Stored data entries
──────────────────────────────

end Sys2Proof.Machine

/-! SUPPORT. What a jump and a branch do, as their encodings and their effects give it, and the statements about the
control-transfer instructions (42_control_transfer.md). -/

namespace Sys2Proof.Machine

open Sys2Proof.Claim

/-! ### The fields and the immediate of an encoded jump or branch -/

theorem hasSB_encodeSB (imm : BitVec 12) (rs2 rs1 : Reg) (funct3 : BitVec 3) (opcode : BitVec 7) :
    HasSB (encodeSB imm rs2 rs1 funct3 opcode) opcode funct3 rs1 rs2 :=
  ⟨fieldOpcode_encodeSB .., fieldFunct3_encodeSB .., fieldRs1_encodeSB .., fieldRs2_encodeSB ..⟩

theorem immOfJ_encodeUJ (imm : BitVec 20) (rd : Reg) (opcode : BitVec 7) :
    immOfJ (encodeUJ imm rd opcode) = immJ imm := by
  rw [← immJ_fieldImmUJ, fieldImmUJ_encodeUJ]

theorem immOfB_encodeSB (layout : BImmLayout) (imm : BitVec 12) (rs2 rs1 : Reg) (funct3 : BitVec 3)
    (opcode : BitVec 7) :
    immOfB layout (encodeSB imm rs2 rs1 funct3 opcode) = immB layout funct3 rs1 rs2 imm := by
  rw [← immB_of_word, fieldFunct3_encodeSB, fieldRs1_encodeSB, fieldRs2_encodeSB, fieldImmSB_encodeSB]

/-! ### Instructions that only link and jump, or only branch -/

/-- The whole frame of an instruction whose effect is `jumpAndLink`. -/
theorem writes_of_jumpAndLink {i : Instr} {o : DecodedOperands} {target : Word} {s : State}
    (h : exec i s = jumpAndLink o target s) : Writes i s o.rd (s.pc + 4#32) target := by
  obtain ⟨t, ht, hregs, hpc, hmem, hsession, hcfg, -, hcount⟩ := jumpAndLink_spec o target s
  exact ⟨t, h.trans ht, ⟨hpc, hcfg, hcount⟩, hsession, byteAt_eq_of_mem hmem, hregs⟩

/-- The whole frame of an instruction whose effect is `branchIf`. -/
theorem movesPc_of_branchIf {i : Instr} {c : Bool} {o : DecodedOperands} {s : State}
    (h : exec i s = branchIf c o s) : MovesPc i s (if c then s.pc + o.imm else s.pc + 4#32) := by
  obtain ⟨t, ht, hregs, hpc, hmem, hsession, hcfg, -, hcount⟩ := branchIf_spec c o s
  exact ⟨t, h.trans ht, ⟨hpc, hcfg, hcount⟩, hsession, byteAt_eq_of_mem hmem, hregs⟩

/-- An instruction of format B with opcode BRANCH that branches when `cond src1 src2`, a test of `taken`. -/
theorem branch_of_exec {mk : Reg → Reg → BitVec 12 → Instr} {funct3 : BitVec 3} {taken : Word → Word → Prop}
    {cond : Word → Word → Bool} (hcond : ∀ a b, cond a b = true ↔ taken a b)
    (hencode : ∀ rs1 rs2 imm, encode (mk rs1 rs2 imm) = encodeSB imm rs2 rs1 funct3 0b1100011#7)
    (hexec : ∀ rs1 rs2 imm s, exec (mk rs1 rs2 imm) s =
      branchIf (cond (s.readReg rs1) (s.readReg rs2)) (operandsB funct3 rs1 rs2 imm s) s) :
    Branch mk funct3 taken := by
  intro rs1 rs2 imm s
  have hmoves := movesPc_of_branchIf (hexec rs1 rs2 imm s)
  rw [hencode, immOfB_encodeSB, ← hcond]
  refine ⟨hasSB_encodeSB .., fun htaken => ?_, fun hnot => ?_⟩
  · rwa [if_pos htaken] at hmoves
  · rwa [if_neg hnot] at hmoves

/-! ### The comparisons of the branches that test "greater or equal" -/

theorem not_lessSigned_iff (a b : Word) : (!lessSigned a b) = true ↔ a.toInt ≥ b.toInt := by
  rw [Bool.not_eq_true', ← Bool.not_eq_true, lessSigned_iff, Int.not_lt]

theorem not_lessUnsigned_iff (a b : Word) : (!lessUnsigned a b) = true ↔ a.toNat ≥ b.toNat := by
  rw [Bool.not_eq_true', ← Bool.not_eq_true, lessUnsigned_iff, Nat.not_lt]

/-! ### The statements -/

/-- Settles O10: both effects are `jumpAndLink`, whose target is computed from src1 before the link is written, and the
words of JALR's opcode with another funct3 are among the illegal encodings. -/
theorem jumpResults : Obligations.JumpResults := by
  refine ⟨fun rd imm s => ?_, fun rd rs1 imm s => ?_, fun cfg w hopcode h3 => illegalEncodingsRejected cfg w ?_⟩
  · rw [encode, immOfJ_encodeUJ]
    exact ⟨hasUJ_encodeUJ .., writes_of_jumpAndLink (o := operandsJ rd imm) rfl⟩
  · rw [encode, immOfI_encodeI]
    exact ⟨hasI_encodeI .., writes_of_jumpAndLink (o := operandsI rd rs1 imm s) rfl⟩
  · exact .inr (.inr (.inr (.inr (.inr (.inr (.inr (.inl ⟨hopcode, h3⟩)))))))

/-- Settles O11: each has its row's format B encoding, and the test of its effect is the condition on src1 and src2. -/
theorem branchResults : Obligations.BranchResults := by
  refine ⟨?_, ?_, ?_, ?_, ?_, ?_⟩
  · exact branch_of_exec (fun _ _ => decide_eq_true_iff) (fun _ _ _ => rfl) fun _ _ _ _ => rfl
  · exact branch_of_exec (fun _ _ => decide_eq_true_iff) (fun _ _ _ => rfl) fun _ _ _ _ => rfl
  · exact branch_of_exec lessSigned_iff (fun _ _ _ => rfl) fun _ _ _ _ => rfl
  · exact branch_of_exec not_lessSigned_iff (fun _ _ _ => rfl) fun _ _ _ _ => rfl
  · exact branch_of_exec lessUnsigned_iff (fun _ _ _ => rfl) fun _ _ _ _ => rfl
  · exact branch_of_exec not_lessUnsigned_iff (fun _ _ _ => rfl) fun _ _ _ _ => rfl

end Sys2Proof.Machine

/-! SUPPORT. What a load and a store do inside and outside the window, as their encodings and their effects give it, and
the statements about the loads and stores (43_load_store.md). -/

namespace Sys2Proof.Machine

open Sys2Proof.Claim

/-! ### The address of a load -/

/-- The address a load computes is the one its word gives. -/
theorem operandsI_address_eq_immOfI (rd rs1 : Reg) (imm : BitVec 12) (s : State) (funct3 : BitVec 3)
    (opcode : BitVec 7) :
    (operandsI rd rs1 imm s).address = s.readReg rs1 + immOfI (encodeI imm rs1 funct3 rd opcode) := by
  rw [immOfI_encodeI]
  rfl

/-! ### The extension of a narrow value that a word holds -/

theorem setWidth_setWidth_word {n : Nat} (hn : n ≤ 32) (v : BitVec n) : (v.setWidth 32).setWidth n = v := by
  rw [BitVec.setWidth_setWidth_of_le v hn, BitVec.setWidth_eq]

theorem sextLow_setWidth {n : Nat} (hn : n ≤ 32) (v : BitVec n) : sextLow n (v.setWidth 32) = v.signExtend 32 :=
  congrArg sext (setWidth_setWidth_word hn v)

theorem zextLow_setWidth {n : Nat} (hn : n ≤ 32) (v : BitVec n) : zextLow n (v.setWidth 32) = v.setWidth 32 :=
  congrArg (BitVec.setWidth 32) (setWidth_setWidth_word hn v)

/-! ### Instructions that only load, or only store -/

/-- The bytes and the frame of an instruction whose store passed the window test. -/
theorem stores_of_writeLE {i : Instr} {s t : State} {ea v : Word} {w : Width} (ht : exec i s = .next t)
    (hmem : t.mem = Memory.writeLE s.mem ea.toNat v w) (hretired : Retired s t (s.pc + 4#32))
    (hsession : t.session = s.session) (hregs : SameRegs s t) : Stores i s ea w.bytes v := by
  have hbyte (a : Nat) : t.byteAt a =
      if ea.toNat ≤ a ∧ a < ea.toNat + w.bytes then byteOf v (a - ea.toNat) else s.byteAt a := by
    rw [State.byteAt, hmem, read_writeLE, State.byteAt]
  refine ⟨t, ht, hretired, hsession, hregs, fun k hk => ?_, fun a ha => ?_⟩
  · rw [hbyte, if_pos (by omega), Nat.add_sub_cancel_left, byteOf]
  · rw [hbyte, if_neg ha]

/-- An instruction of format I with opcode LOAD that loads at width `w`, where `value` is what its extension makes of
the bytes read. -/
theorem load_of_exec {mk : Reg → Reg → BitVec 12 → Instr} {funct3 : BitVec 3} {w : Width} {ext : Word → Word}
    {value : State → Nat → Word}
    (hencode : ∀ rd rs1 imm, encode (mk rd rs1 imm) = encodeI imm rs1 funct3 rd 0b0000011#7)
    (hexec : ∀ rd rs1 imm s, exec (mk rd rs1 imm) s = loadResult (operandsI rd rs1 imm s) w ext s)
    (hvalue : ∀ s a, ext (Memory.readLE s.mem a w) = value s a) :
    Load mk funct3 w.bytes value := by
  intro rd rs1 imm s
  rw [hencode, hexec, ← operandsI_address_eq_immOfI]
  refine ⟨hasI_encodeI .., ?_⟩
  rcases loadResult_spec (operandsI rd rs1 imm s) w ext s with ⟨hin, h⟩ | ⟨hout, h⟩
  · rw [hin, ← hvalue]
    exact ⟨fun _ => writes_of_writeResult ((hexec rd rs1 imm s).trans h), nofun⟩
  · rw [hout]
    exact ⟨nofun, fun _ => h⟩

/-- An instruction of format S with opcode STORE that stores src2 at width `w`. -/
theorem store_of_exec {mk : Reg → Reg → BitVec 12 → Instr} {funct3 : BitVec 3} {w : Width}
    (hencode : ∀ rs1 rs2 imm, encode (mk rs1 rs2 imm) = encodeSB imm rs2 rs1 funct3 0b0100011#7)
    (hexec : ∀ rs1 rs2 imm s, exec (mk rs1 rs2 imm) s = storeOperand (operandsS rs1 rs2 imm s) w s) :
    Store mk funct3 w.bytes := by
  intro rs1 rs2 imm s
  rw [hencode, hexec, ← operandsS_address_eq_immOfS rs1 rs2]
  refine ⟨hasSB_encodeSB .., ?_⟩
  rcases storeOperand_spec (operandsS rs1 rs2 imm s) w s with
    ⟨hin, t, ht, hmem, hregs, hpc, hsession, hcfg, -, hcount⟩ | ⟨hout, h⟩
  · rw [hin]
    exact ⟨fun _ => stores_of_writeLE ((hexec rs1 rs2 imm s).trans ht) hmem ⟨hpc, hcfg, hcount⟩ hsession hregs, nofun⟩
  · rw [hout]
    exact ⟨nofun, fun _ => h⟩

/-! ### The statements -/

/-- Settles O12: each has its row's format I encoding, and the bytes it reads fill the low part of a word, which its
extension takes out again. -/
theorem loadResults : Obligations.LoadResults := by
  refine ⟨?_, ?_, ?_, ?_, ?_⟩
  · exact load_of_exec (w := .byte) (fun _ _ _ => rfl) (fun _ _ _ _ => rfl) fun _ _ => sextLow_setWidth (by decide) _
  · exact load_of_exec (w := .half) (fun _ _ _ => rfl) (fun _ _ _ _ => rfl) fun _ _ => sextLow_setWidth (by decide) _
  · exact load_of_exec (w := .word) (fun _ _ _ => rfl) (fun _ _ _ _ => rfl) fun _ _ => rfl
  · exact load_of_exec (w := .byte) (fun _ _ _ => rfl) (fun _ _ _ _ => rfl) fun _ _ => zextLow_setWidth (by decide) _
  · exact load_of_exec (w := .half) (fun _ _ _ => rfl) (fun _ _ _ _ => rfl) fun _ _ => zextLow_setWidth (by decide) _

/-- Settles O13: each has its row's format S encoding, and stores the low bytes of src2 at its own width. -/
theorem storeResults : Obligations.StoreResults := by
  refine ⟨?_, ?_, ?_⟩
  · exact store_of_exec (w := .byte) (fun _ _ _ => rfl) fun _ _ _ _ => rfl
  · exact store_of_exec (w := .half) (fun _ _ _ => rfl) fun _ _ _ _ => rfl
  · exact store_of_exec (w := .word) (fun _ _ _ => rfl) fun _ _ _ _ => rfl

end Sys2Proof.Machine

/-! SUPPORT. The statement about EBREAK (44_system_halt.md). -/

namespace Sys2Proof.Machine

/-- Settles O15: EBREAK has no operand fields, so its word is fixed, and its effect only records the halt (R190). -/
theorem ebreakHalts : Obligations.EbreakHalts := by
  intro s
  obtain ⟨t, ht, hregs, hpc, hmem, hsession, hcfg, -, hcount⟩ := execEbreak_spec s
  exact ⟨rfl, t, ht, ⟨hpc, hcfg, hcount⟩, hregs, byteAt_eq_of_mem hmem, hsession⟩

end Sys2Proof.Machine

/-! SUPPORT. The results of the multiplications and divisions as arithmetic, and the statements about them
(45_multiply_divide.md). -/

namespace Sys2Proof.Machine

open Sys2Proof.Claim

/-! ### Products and quotients as arithmetic -/

/-- Bits 63..32 of the 64-bit form of an exact product are the product divided by 2^32, rounding down. -/
theorem highWord_eq_ofInt (p : Int) : highWord p = BitVec.ofInt 32 (p / 2 ^ 32) := by
  apply BitVec.eq_of_toNat_eq
  rw [highWord, BitVec.extractLsb'_toNat, BitVec.toNat_ofInt, BitVec.toNat_ofInt, Nat.shiftRight_eq_div_pow]
  omega

theorem highWord_natCast (n : Nat) : highWord n = BitVec.ofNat 32 (n / 2 ^ 32) := by
  rw [highWord_eq_ofInt, ← BitVec.ofInt_natCast, Int.natCast_ediv, Nat.cast_pow, Nat.cast_ofNat]

theorem divSigned_eq_ite (a b : Word) : divSigned a b =
    if b = 0#32 then 0xFFFFFFFF#32
    else if a = 0x80000000#32 ∧ b = 0xFFFFFFFF#32 then 0x80000000#32
    else BitVec.ofInt 32 (a.toInt.tdiv b.toInt) := by
  simp only [divSigned, divOverflows, decide_eq_true_eq]

theorem remSigned_eq_ite (a b : Word) : remSigned a b =
    if b = 0#32 then a
    else if a = 0x80000000#32 ∧ b = 0xFFFFFFFF#32 then 0#32
    else BitVec.ofInt 32 (a.toInt - b.toInt * a.toInt.tdiv b.toInt) := by
  simp only [remSigned, divOverflows, decide_eq_true_eq]

/-! ### The law of the product and the law of the quotients -/

/-- The state a register-register instruction answers, read at a destination other than x0. -/
theorem exec_readReg_of_opReg {mk : Reg → Reg → Reg → Instr} {funct3 : BitVec 3} {funct7 : BitVec 7}
    {f : Word → Word → Word} (h : OpReg mk funct3 funct7 f) {rd : Reg} (hrd : rd ≠ 0#5) (rs1 rs2 : Reg) (s : State) :
    ∃ t, exec (mk rd rs1 rs2) s = .next t ∧ t.readReg rd = f (s.readReg rs1) (s.readReg rs2) := by
  obtain ⟨-, t, ht, -, -, -, hregs⟩ := h rd rs1 rs2 s
  exact ⟨t, ht, (hregs rd).trans (if_pos ⟨rfl, hrd⟩)⟩

theorem toNat_mul_eq_high_low (a b : Word) :
    a.toNat * b.toNat = (BitVec.ofNat 32 (a.toNat * b.toNat / 2 ^ 32)).toNat * 2 ^ 32 + (a * b).toNat := by
  have hlt : a.toNat * b.toNat / 2 ^ 32 < 2 ^ 32 :=
    Nat.div_lt_of_lt_mul (Nat.mul_lt_mul'' a.isLt b.isLt)
  rw [BitVec.toNat_ofNat, Nat.mod_eq_of_lt hlt, BitVec.toNat_mul, Nat.div_add_mod']

/-- Without overflow the exact quotient is a signed word, and with it the exact remainder. -/
theorem toInt_eq_mul_quotient_add_remainder {a b : Word} (h : ¬(a = 0x80000000#32 ∧ b = 0xFFFFFFFF#32)) :
    a.toInt = b.toInt * (BitVec.ofInt 32 (a.toInt.tdiv b.toInt)).toInt
      + (BitVec.ofInt 32 (a.toInt - b.toInt * a.toInt.tdiv b.toInt)).toInt := by
  have hq : (a.sdiv b).toInt = a.toInt.tdiv b.toInt :=
    BitVec.toInt_sdiv_of_ne_or_ne a b (not_and_or.mp h)
  rw [← Int.tmod_def, ← BitVec.toInt_srem, ← hq, BitVec.ofInt_toInt, BitVec.ofInt_toInt, hq, BitVec.toInt_srem,
    Int.mul_tdiv_add_tmod]

theorem toNat_eq_mul_quotient_add_remainder (a b : Word) :
    a.toNat = b.toNat * (BitVec.ofNat 32 (a.toNat / b.toNat)).toNat + (BitVec.ofNat 32 (a.toNat % b.toNat)).toNat := by
  rw [← BitVec.toNat_udiv, ← BitVec.toNat_umod, BitVec.ofNat_toNat, BitVec.ofNat_toNat, BitVec.setWidth_eq,
    BitVec.setWidth_eq, BitVec.toNat_udiv, BitVec.toNat_umod, Nat.div_add_mod]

──────────────────────────────

What the task requires: Scan the data above for the word "effects". Copy every line in which it is found.

Answer to this problem:
/-! SUPPORT. What a jump and a branch do, as their encodings and their effects give it, and the statements about the
/-- Settles O10: both effects are `jumpAndLink`, whose target is computed from src1 before the link is written, and the
/-! SUPPORT. What a load and a store do inside and outside the window, as their encodings and their effects give it, and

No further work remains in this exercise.